The reasons given by both the holding and the directed companies, as to the final aims of their respective business initiatives, represent a key element of the assessment. In this respect, under the new Section 2494 ter of the Code, corporate resolutions of directed companies, where influenced by the holding company, must be analytically motivated, providing specific reference to the reasons and interests that have influenced the resolution. Consequently, extra attention must be paid to accurate drafting of the minutes.

Other liable persons

As well as the holding comany's liability, Section 2497, paragraph 2, of the Code also provides for the joint and several liability of "any legal entity or individual participating in the damaging action, as well as, any such person which has consciously enjoyed some benefit arising therefrom, within the limits of such benefits".

Unlike the general liability under Section 2497, paragraph 1, individuals can incur liability arising under this last rule of law. This could allow an extension of liability to non-corporate holdings that would otherwise enjoy an unjustified exemption.

Moreover, based on paragraph 2 above, liability may be also charged on the shareholders and creditors of the holding that have required or authorized the implementation of group strategies that were detrimental to the directed companies, and on the holding's shareholders that enjoyed a dividend distribution or an increase in the value of their shareholding because of an abuse of the holding company's ability to provide direction.

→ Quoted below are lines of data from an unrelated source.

-- ==== Sys2Proof/Machine/Alert.lean ====
section
/-! DEFINITION. The alert unit (section 11.4) and the as-run queue's writer and level (R169,
R170). -/

namespace Sys2Proof.Machine

/-- Build an ALERT (R191).  A ready ALERT not yet started is replaced, and its changed set and LOCK
transition count are carried into the new one. -/
def buildAlert (s : State) : State :=
  let a := s.alert
  let number := (a.number + 1) % 256
  let earlier : BitVec 32 := match a.ready with
    | some r => r.changed
    | none => 0
  let earlierCount : Nat := match a.ready with
    | some r => r.lockCount
    | none => 0
  s.setAlert { a with
    number := number
    changed := 0
    lockCount := 0
    ready := some {
      dest := a.dest
      src := s.lane.unitAddr
      number := number
      changed := a.changed ||| earlier
      snapshot := s.snapshot
      lockCount := min (a.lockCount + earlierCount) 255
      ac := s.clock.ac } }

/-- A source has changed (R190). -/
def raiseAlert (src : AlertSource) (s : State) : State :=
  if s.alert.mask &&& src.mask = 0 then s
  else
    let count := if src = .lock then min (s.alert.lockCount + 1) 255 else s.alert.lockCount
    let s := s.setAlert { s.alert with changed := s.alert.changed ||| src.mask, lockCount := count }
    if s.alert.pending then s
    else
      let s := buildAlert s
      s.setAlert { s.alert with pending := true }

/-- ALERT_CLEAR's work on the alert unit: whether an ALERT was built, and the state (R192). -/
def clearAlert (s : State) : Bool × State :=
  if s.alert.pending then
    if s.alert.changed = 0 then (false, s.setAlert { s.alert with pending := false })
    else (true, buildAlert s)
  else (false, s)

/-- Hand one record to the as-run queue (R169): stored, or lost and counted; the record that
brings the depth to 192 makes ASRUN_HIGH active (R170). -/
def asrunWrite (r : AsRunRecord) (s : State) : State :=
  if s.asrun.records.length < Config.asrunRecords then
    let before := s.asrunHigh
    let s := s.setAsrun { s.asrun with records := s.asrun.records ++ [r] }
    if before then s else if s.asrunHigh then raiseAlert .asrunHigh s else s
  else s.setAsrun { s.asrun with lost := bump s.asrun.lost }

/-- Hand several records over in order (R169). -/
def asrunWriteAll (l : List AsRunRecord) (s : State) : State :=
  l.foldl (fun t r => asrunWrite r t) s

/-- Remove the n oldest records and judge ASRUN_HIGH (R170, R172, R173). -/
def asrunRemove (n : Nat) (s : State) : State :=
  let before := s.asrunHigh
  let s := s.setAsrun { s.asrun with records := s.asrun.records.drop n }
  if before && !s.asrunHigh then raiseAlert .asrunHigh s else s

end Sys2Proof.Machine
end

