-- ==== Sys2Proof/Machine/TrunkSteps.lean ====
section
/-! DEFINITION. The steps of the trunk: POWER_ON_RESET, SYNC_FOUND, VERIFY_FRAME, INGRESS_FRAME, the
ends of an ingest, and the three ways an egress frame is sent.  A step that is not due leaves the
state as it is. -/

namespace Sys2Proof.Machine

/-- The unit address a strap value gives (R12). -/
def strapAddress (straps : Byte) : Byte :=
  if 1 ≤ straps.toNat ∧ straps.toNat ≤ 239 then straps else 0

/-- Every block in its power-on state, with the straps sampled; the waiting commands stay (R18, R39,
R63, R86, R101, R116, R152, R167, R176, R194), and so does the number of free values
drawn (log entry 46). -/
def powerOnState (straps : Byte) (s : State) : State :=
  { State.reset with
    lane := { State.reset.lane with straps := straps, unitAddr := strapAddress straps }
    cmd := { State.reset.cmd with draws := s.cmd.draws }
    pending := s.pending }

/-- POWER_ON_RESET: the power-on state, and the first egress frame, sent in HOLDOVER when reset is
released (R18). -/
def execPowerOnReset (straps gpi : Byte) (s : State) : Result :=
  .next (holdoverFrame gpi (powerOnState straps s))

/-- SYNC_FOUND (R3): one ingress byte examined in SEARCH. -/
def execSyncFound (b : Byte) (s : State) : Result :=
  .next (if s.rx.lock = .search then searchByte b s else s)

/-- VERIFY_FRAME (R4). -/
def execVerifyFrame (b0 b1 : Byte) (s : State) : Result :=
  .next (if s.rx.lock = .verify then verifyBytes b0 b1 (settle s) else s)

/-- INGRESS_FRAME (R1): taken in LOCKED; frames of SEARCH and VERIFY are not delivered. -/
def execIngressFrame (f : TrunkFrame) (formedSince : Nat) (s : State) : Result :=
  if formedSince ≤ 2 then
    .next (if s.frameTaken then lockedFrame f formedSince (takeAllRouted (settle s)) else s)
  else .fault .noSuchLag

/-- The ingest has reached this end (R31, R29). -/
def State.endingIs (s : State) (o : IngestOutcome) : Bool :=
  match s.store.engine with
  | some g => g.ending == some o
  | none => false

/-- INGEST_LIMIT (R31). -/
def execIngestLimit (s : State) : Result :=
  .next (if s.endingIs .limit then settleIngest s else s)

/-- INGEST_REGION_END (R31). -/
def execIngestRegionEnd (s : State) : Result :=
  .next (if s.endingIs .regionEnd then settleIngest s else s)

/-- INGEST_CUE_STOP (R29). -/
def execIngestCueStop (s : State) : Result :=
  .next (if s.endingIs .cueStop then settleIngest s else s)

/-- EGRESS_FRAME_FOLLOW (R7): due while the transit holds a frame. -/
def execEgressFrameFollow (gpi : Byte) (s : State) : Result := .next (followFrame gpi s)

/-- HOLDOVER_PERIOD_EXPIRY (R8): due in HOLDOVER once the first HOLDOVER frame has been sent. -/
def execHoldoverPeriodExpiry (gpi : Byte) (s : State) : Result :=
  .next (if s.tx.mode = .holdover ∧ s.tx.awaitFirst = false then holdoverFrame gpi s else s)

/-- FIRST_HOLDOVER_FRAME (R8, R18). -/
def execFirstHoldoverFrame (gpi : Byte) (s : State) : Result :=
  .next (if s.tx.awaitFirst then holdoverFrame gpi s else s)

end Sys2Proof.Machine
end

The minority shareholders of the directed companies may also have a right of withdrawal if the holding carries out directing and coordinating activities. In particular, minority shareholders are entitled to withdraw when: (i) a resolution of the holding company changes the corporate purpose of the directed company; (ii) a court finds the holding company liable pursuant to Section 2497 of the Code; or (iii) the directing and coordinating activities that modify the risks connected to minority participations in unlisted directed companies commence or end.

Shareholders' financings

Lastly, the reform established that the credits arising from intra-group financings do not enjoy a pari passu ranking with the other credits claimed against the company. If the ratio between the financed company's net worth and indebtedness is widely unbalanced, or the financial situation of the financed company would have required a capital contribution instead of a financing: (i) such financings may be reimbursed only upon full repayment of any other credit claimed against the company, with priority only in respect of the reimbursement of the corporate capital to the shareholders; and (ii) if the financing has been reimbursed in the year before the adjudication in bankruptcy of the financed company, the whole amount must be returned by the financing entity.